Chegou o dia! Depois de (literalmente) marchas e contramarchas, de denúncias, contradenúncias e (!!!) autodenúncias, a bola vai rolar.
Certamente teremos belíssimos
momentos do que se chama de "futebol arte", protagonizados por
artistas do quilate de Neymar, Cristiano Ronaldo, Messi, Pirlo, Iniesta, Suárez
etc. Mas também teremos muita bobajada, esparramada pelos meios de comunicação,
sobretudo o rádio e a TV. Já estou preparado para as inevitáveis manifestações
de ufanismo estúpido, que me causam o que hoje se chama de "vergonha
alheia".
Se um argentino cuspir na cara
de um brasileiro ou se fizer um gol com a mão, algum gênio dirá que o "hermano"
é um criminoso, que deveria receber o vermelho etc.

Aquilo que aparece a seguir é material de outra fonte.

-- ==== Sys2Proof/Laws/Ops.lean ====
section
/-!
SUPPORT. For each shared operation of Machine/ one lemma that says everything it can do, cited in place of unfolding it.
-/

namespace Sys2Proof.Machine

/-! ### Register file -/

@[simp] theorem readV_writeV (s : State) (x r : Reg) (b : Byte) :
    readV (writeV s x b) r = if r = x then b else readV s r := by
  simp only [readV, writeV_v, Vector.getElem_set]
  by_cases h : r = x
  · simp [h]
  · simp [h, Fin.val_ne_of_ne (Ne.symm h)]

/-- A register read depends on the register file only. -/
theorem readV_congr {s t : State} (h : t.v = s.v) (r : Reg) : readV t r = readV s r := by simp [readV, h]

@[simp] theorem readV_writeFlag (s : State) (f : Bool) (r : Reg) :
    readV (writeFlag s f) r = if r = vf then flagByte f else readV s r := readV_writeV s vf r (flagByte f)

@[simp] theorem readV_writeI (s : State) (a : Word) (r : Reg) : readV (writeI s a) r = readV s r := rfl
@[simp] theorem readV_advance (s : State) (r : Reg) : readV (advance s) r = readV s r := rfl
@[simp] theorem readV_load (s : State) (t : Word) (r : Reg) : readV (nextPc s (.load t)) r = readV s r := rfl
@[simp] theorem readV_skipIf (c : Bool) (s : State) (r : Reg) : readV (skipIf c s) r = readV s r :=
  readV_congr (skipIf_v c s) r
@[simp] theorem readV_raise (f : Fault) (s : State) (r : Reg) : readV (raise f s) r = readV s r := rfl
@[simp] theorem readV_awaitKey (x : Reg) (s : State) (r : Reg) : readV (awaitKey x s) r = readV s r := rfl
@[simp] theorem readV_loadDt (b : Byte) (s : State) (r : Reg) : readV (loadDt b s) r = readV s r := rfl
@[simp] theorem readV_loadSt (b : Byte) (s : State) (r : Reg) : readV (loadSt b s) r = readV s r := rfl
@[simp] theorem readV_clearScreen (s : State) (r : Reg) : readV (clearScreen s) r = readV s r := rfl
@[simp] theorem readV_writeKey (s : State) (k : Key) (v : Bool) (r : Reg) : readV (writeKey s k v) r = readV s r := rfl
@[simp] theorem readV_tick (s : State) (r : Reg) : readV (tick s).1 r = readV s r := rfl
@[simp] theorem readV_drawByte (s : State) (r : Reg) : readV (drawByte s).2 r = readV s r := rfl
@[simp] theorem readV_wake (k : Key) (s : State) (r : Reg) :
    readV (wake k s) r = if r = s.waitReg then BitVec.ofNat 8 k.val else readV s r :=
  readV_writeV s s.waitReg r (BitVec.ofNat 8 k.val)

/-- The write of an ALU result, flag first and result second (41_register_arithmetic.md R162). -/
theorem readV_aluWrite (s : State) (x r : Reg) (o : AluOut) :
    readV (aluWrite s x o) r =
      if r = x then o.res
      else if r = vf then (match o.flag with | some f => flagByte f | none => readV s r) else readV s r := by
  rcases o with ⟨res, _ | f⟩
  · simp [aluWrite]
  · simp [aluWrite]

/-- An ALU instruction writes the register file and `pc`, nothing else. -/
theorem aluInto_eq (op : AluOp) (x : Reg) (a b : Byte) (s : State) :
    aluInto op x a b s = { s with v := (aluWrite s x (alu op a b)).v, pc := s.pc + 2 } := by
  unfold aluInto aluWrite
  cases (alu op a b).flag <;> rfl

/-- The registers after an ALU instruction. -/
theorem readV_aluInto (op : AluOp) (x r : Reg) (a b : Byte) (s : State) :
    readV (aluInto op x a b s) r = readV (aluWrite s x (alu op a b)) r := by
  simp [aluInto]

/-! ### Bounds and memory access -/

/-- `CheckRange` passes exactly when the access is empty or ends inside memory (20_memory.md R73). -/
theorem checkRange_ok {addr len : Nat} (h : len = 0 ∨ addr + len ≤ 0x1000) : checkRange addr len = .ok () := by
  unfold checkRange
  rw [if_neg]
  simp only [Config.addrMax]
  omega

/-- `CheckRange` fails on every other access (20_memory.md R73). -/
theorem checkRange_error {addr len : Nat} (h0 : 0 < len) (h : 0x1000 < addr + len) :
    checkRange addr len = .error (.outOfBounds (BitVec.ofNat 16 addr)) := by
  unfold checkRange
  rw [if_pos]
  simp only [Config.addrMax]
  omega

theorem readAtI_ok {s : State} {len : Nat} (h : len = 0 ∨ s.i.toNat + len ≤ 0x1000) :
    readAtI s len = .ok (s.mem.readBytes s.i.toNat len) := by
  simp [readAtI, memRead, checkRange_ok h, Except.map]

theorem readAtI_error {s : State} {len : Nat} (h0 : 0 < len) (h : 0x1000 < s.i.toNat + len) :
    readAtI s len = .error (.outOfBounds s.i) := by
  simp [readAtI, memRead, checkRange_error h0 h, Except.map]

theorem writeAtI_ok {s : State} {bs : List Byte} (h : bs = [] ∨ s.i.toNat + bs.length ≤ 0x1000) :
    writeAtI s bs = .ok { s with mem := s.mem.writeBytes s.i.toNat bs } := by
  have : bs.length = 0 ∨ s.i.toNat + bs.length ≤ 0x1000 := by simpa [List.length_eq_zero_iff] using h
  simp [writeAtI, memWrite, checkRange_ok this, Except.map]

theorem writeAtI_error {s : State} {bs : List Byte} (h0 : bs ≠ []) (h : 0x1000 < s.i.toNat + bs.length) :
    writeAtI s bs = .error (.outOfBounds s.i) := by
  simp [writeAtI, memWrite, checkRange_error (List.length_pos_iff.2 h0) h, Except.map]

theorem fetch_ok {s : State} (h : s.pc.toNat ≤ 0xFFE) : fetch s = .ok (s.mem.wordAt s.pc.toNat) := by
  simp [fetch, checkRange_ok (addr := s.pc.toNat) (len := 2) (Or.inr (by omega)), Except.map]

theorem fetch_error {s : State} (h : 0xFFE < s.pc.toNat) : fetch s = .error (.outOfBounds s.pc) := by
  simp [fetch, checkRange_error (addr := s.pc.toNat) (len := 2) (by omega) (by omega), Except.map]

/-! ### Ends of instructions, stack, keys -/

@[simp] theorem settle_ok (s t : State) : settle s (.ok t) = .next t := rfl
@[simp] theorem settle_error (s : State) (f : Fault) : settle s (.error f) = .next (raise f s) := rfl

/-- An instruction that settles answers its result or the fatal condition it raised, always a next state. -/
theorem settle_cases (s : State) (r : Except Fault State) :
    (∃ t, r = .ok t ∧ settle s r = .next t) ∨ (∃ f, r = .error f ∧ settle s r = .next (raise f s)) := by
  cases r with
  | ok t => exact .inl ⟨t, rfl, rfl⟩
  | error f => exact .inr ⟨f, rfl, rfl⟩

theorem push_ok (v : Word) {s : State} (h : s.sp.val < 16) :
    push v s = .ok { s with stack := s.stack.set s.sp.val v h, sp := ⟨s.sp.val + 1, by omega⟩ } := by
  simp [push, Nat.ne_of_lt h]

theorem push_error (v : Word) {s : State} (h : s.sp.val = 16) : push v s = .error (.stackOverflow s.pc) := by
  simp [push, h]

theorem pop_ok {s : State} (h : 0 < s.sp.val) :
    pop s = .ok (s.stack[s.sp.val - 1]'(by omega), { s with sp := ⟨s.sp.val - 1, by omega⟩ }) := by
  simp [pop, Nat.pos_iff_ne_zero.1 h]

theorem pop_error {s : State} (h : s.sp.val = 0) : pop s = .error (.stackUnderflow s.pc) := by
  simp [pop, h]

theorem keyIndex_ok {a : Byte} {k : Key} (h : a.toNat = k.val) : keyIndex a = .ok k := by
  simp [keyIndex, h]

theorem keyIndex_error {a : Byte} (h : 15 < a.toNat) : keyIndex a = .error (.keyIndexOutOfRange a) := by
  simp [keyIndex, show ¬ a.toNat < 16 by omega]

@[simp] theorem keyDown_writeKey (s : State) (k j : Key) (v : Bool) :
    keyDown (writeKey s k v) j = if j = k then v else keyDown s j := by
  simp only [keyDown, writeKey_key, Vector.getElem_set]
  by_cases h : j = k
  · simp [h]
  · simp [h, Fin.val_ne_of_ne (Ne.symm h)]

@[simp] theorem keyDown_wake (k j : Key) (s : State) : keyDown (wake k s) j = keyDown s j := rfl

/-! ### Blocks of registers -/

@[simp] theorem length_blockOf (s : State) (x : Reg) : (blockOf s x).length = x.val + 1 := by simp [blockOf]

theorem getElem_blockOf (s : State) (x : Reg) (k : Nat) (h : k < (blockOf s x).length) :
    (blockOf s x)[k] = readV s ⟨k, by simp at h; omega⟩ := by
  have hk : k < 16 := by simp at h; omega
  simp [blockOf, Fin.ofNat, Nat.mod_eq_of_lt hk]

@[simp] theorem length_decimalDigits (a : Byte) : (decimalDigits a).length = 3 := rfl

/-- A block write changes the register file only. -/
theorem writeBlock_eq (bs : List Byte) (k : Nat) (s : State) :
    writeBlock bs k s = { s with v := (writeBlock bs k s).v } := by
  induction bs generalizing k s with
  | nil => rfl
  | cons b bs ih => rw [writeBlock, ih]; rfl

/-- The registers after a block write. -/
theorem readV_writeBlock (bs : List Byte) (k : Nat) (s : State) (r : Reg) (h : k + bs.length ≤ 16) :
    readV (writeBlock bs k s) r =
      if hr : k ≤ r.val ∧ r.val < k + bs.length then bs[r.val - k]'(by omega) else readV s r := by
  induction bs generalizing k s with
  | nil => simp [writeBlock]
  | cons b bs ih =>
    simp only [List.length_cons] at h
    rw [writeBlock, ih _ _ (by omega), readV_writeV]
    have hk : (Fin.ofNat 16 k).val = k := by simp [Fin.ofNat]; omega
    by_cases hr : r.val = k
    · rw [if_pos (Fin.ext (by omega))]
      simp [hr]
    · have hne : r ≠ Fin.ofNat 16 k := fun e => hr (by rw [e, hk])
      by_cases h1 : k + 1 ≤ r.val ∧ r.val < k + 1 + bs.length
      · have h2 : k ≤ r.val ∧ r.val < k + (b :: bs).length := by simp; omega
        have h3 : r.val - k = (r.val - (k + 1)) + 1 := by omega
        simp only [h1, h2, and_self, dite_true, h3, List.getElem_cons_succ]
      · have h2 : ¬ (k ≤ r.val ∧ r.val < k + (b :: bs).length) := by simp; omega
        simp only [h1, h2, dite_false, if_neg hne]

/-! ### Framebuffer -/

/-- Inverting one pixel leaves every other as it was. -/
theorem Framebuffer.pixel_invert (fb : Framebuffer) (px qx : Column) (py qy : Row) :
    (fb.invert px py).pixel qx qy = if qx = px ∧ qy = py then !fb.pixel qx qy else fb.pixel qx qy := by
  simp only [Framebuffer.pixel, Framebuffer.invert, Vector.getElem_set]
  by_cases hx : qx = px
  · subst hx
    by_cases hy : qy = py
    · subst hy; simp
    · simp [hy, Fin.val_ne_of_ne (Ne.symm hy)]
  · simp [hx, Fin.val_ne_of_ne (Ne.symm hx)]

@[simp] theorem pixel_clearScreen (s : State) (px : Column) (py : Row) : (clearScreen s).fb.pixel px py = false := by
  simp [Framebuffer.pixel]

/-! ### The step -/

theorem cpuStep_running {s : State} (h : s.status = .running) : cpuStep s = runInstruction s := by simp [cpuStep, h]
theorem cpuStep_halted {s : State} (h : s.status = .halted) : cpuStep s = .next s := by simp [cpuStep, h]
theorem cpuStep_awaitKey {s : State} (h : s.status = .awaitKey) : cpuStep s = .next s := by simp [cpuStep, h]

/-- Everything a running core's `STEP` can do (60_exceptions.md R219). -/
theorem runInstruction_cases (s : State) :
    (0xFFE < s.pc.toNat ∧ runInstruction s = .next (raise (.outOfBounds s.pc) s)) ∨
    (s.pc.toNat ≤ 0xFFE ∧ decodeWord (s.mem.wordAt s.pc.toNat) = none ∧
      runInstruction s = .next (raise (.unknownInstruction (s.mem.wordAt s.pc.toNat)) s)) ∨
    (∃ i, s.pc.toNat ≤ 0xFFE ∧ decodeWord (s.mem.wordAt s.pc.toNat) = some i ∧ runInstruction s = exec i s) := by
  unfold runInstruction
  by_cases h : s.pc.toNat ≤ 0xFFE
  · rw [fetch_ok h]
    rcases hd : decodeWord (s.mem.wordAt s.pc.toNat) with _ | i
    · exact .inr (.inl ⟨h, rfl, by simp [hd]⟩)
    · exact .inr (.inr ⟨i, h, rfl, by simp [hd]⟩)
  · rw [fetch_error (by omega)]
    exact .inl ⟨by omega, rfl⟩

end Sys2Proof.Machine
end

Se um dos nossos fizer
isso, o gênio dirá que é "malandragem", "faz parte do
jogo".
Na Copa de 94, um episódio me
deixou profundamente envergonhado. Terminado o jogo final, partiu-se para a
sempre tenebrosa cobrança de penalidades. Sorridentes, os goleiros Taffarel e
Pagliuca caminharam abraçados para o patíbulo, digo, para a trave contra a qual
seriam desferidos os tiros livres. Na TV, um narrador soltou uma pérola
parecida com isto: "Sai dele, Taffarel, ele quer jogar mandinga em
você". O longo abraço de Taffarel e Pagliuca, que tinha forte valor
simbólico, foi visto pelo narrador como mote para o desfile da sua pobreza
mental.
Ainda há uma parcela da
população que segue a triste cartilha desses idiotas, mas parece-me que,
felizmente, ela é minoritária. O genial Zidane já esteve no Brasil algumas
vezes depois de ter sido o nosso algoz e sempre foi muito bem recebido por
aqui.
Parece que a parte saudável da
população está aprendendo a conviver com a ideia de que no esporte não há
inimigos; há adversários, que, na essência, são a nossa razão de ser. O que
seria da equipe X se ela não tivesse um adversário para enfrentar?
Mais uma vez, recorro a
Drummond. Depois da derrota de 1982 (com apenas cinco minutos de jogo, um gênio
da TV disse que "a Itália parece cansada, fadada a tomar uma
goleada"), nosso grande Mestre escreveu esta maravilha: "E chego à
conclusão de que a derrota, para a qual nunca estaremos preparados, de tanto
não a desejarmos nem a admitirmos previamente, é afinal instrumento de
renovação da vida. Tanto quanto a vitória, a derrota estabelece um jogo
dialético que constitui o próprio modo de estar no mundo. Se uma sucessão de
derrotas é arrasadora, também a sucessão constante de vitórias traz consigo o
germe de apodrecimento das vontades, a languidez dos estados pós-voluptuosos,
que inutiliza o indivíduo e a comunidade atuantes. Perder implica remoção de
detritos: começar de novo".
Não se trata de desejar a
derrota, mas de admiti-la como algo possível, o que, no mínimo, nos livra de
dizer besteiras em profusão.
Encerro com a belíssima e
comovente "Coração do Mundo" (melodia de Marcos Valle; letra de Paulo
Sérgio Valle), renovada (e melhorada) no ano passado (a versão original é da
Copa de 70) e gravada mais uma vez pelos comoventes "Golden Boys":
"Eu hoje, igual a todo brasileiro / Vou passar o dia inteiro / Entre
faixas e bandeiras coloridas / Parece até que eu estou em campo /Buscando a paz
nos quatro cantos / Aquele gesto de erguer a taça ao povo / Brasileiros, vamos
todos buscar a vitória / Nós queremos lutar pela taça / De melhor, entre os
mais / Nessa hora a distância não tem mais sentido / Nosso grito de gol é
ouvido / Pelo chão, pelo ar / Agora, só tenho a Copa em minha mente / A Seleção
na minha frente / Torcer, vibrar, mas afinal brilhar no mundo / Sou um vencedor
no mundo / Sou do coração do mundo / Eu sou um cidadão do mundo / Eu sou, eu
sou, eu sou...".
Que a Copa nos faça melhores e
motive o convívio civilizado. É isso.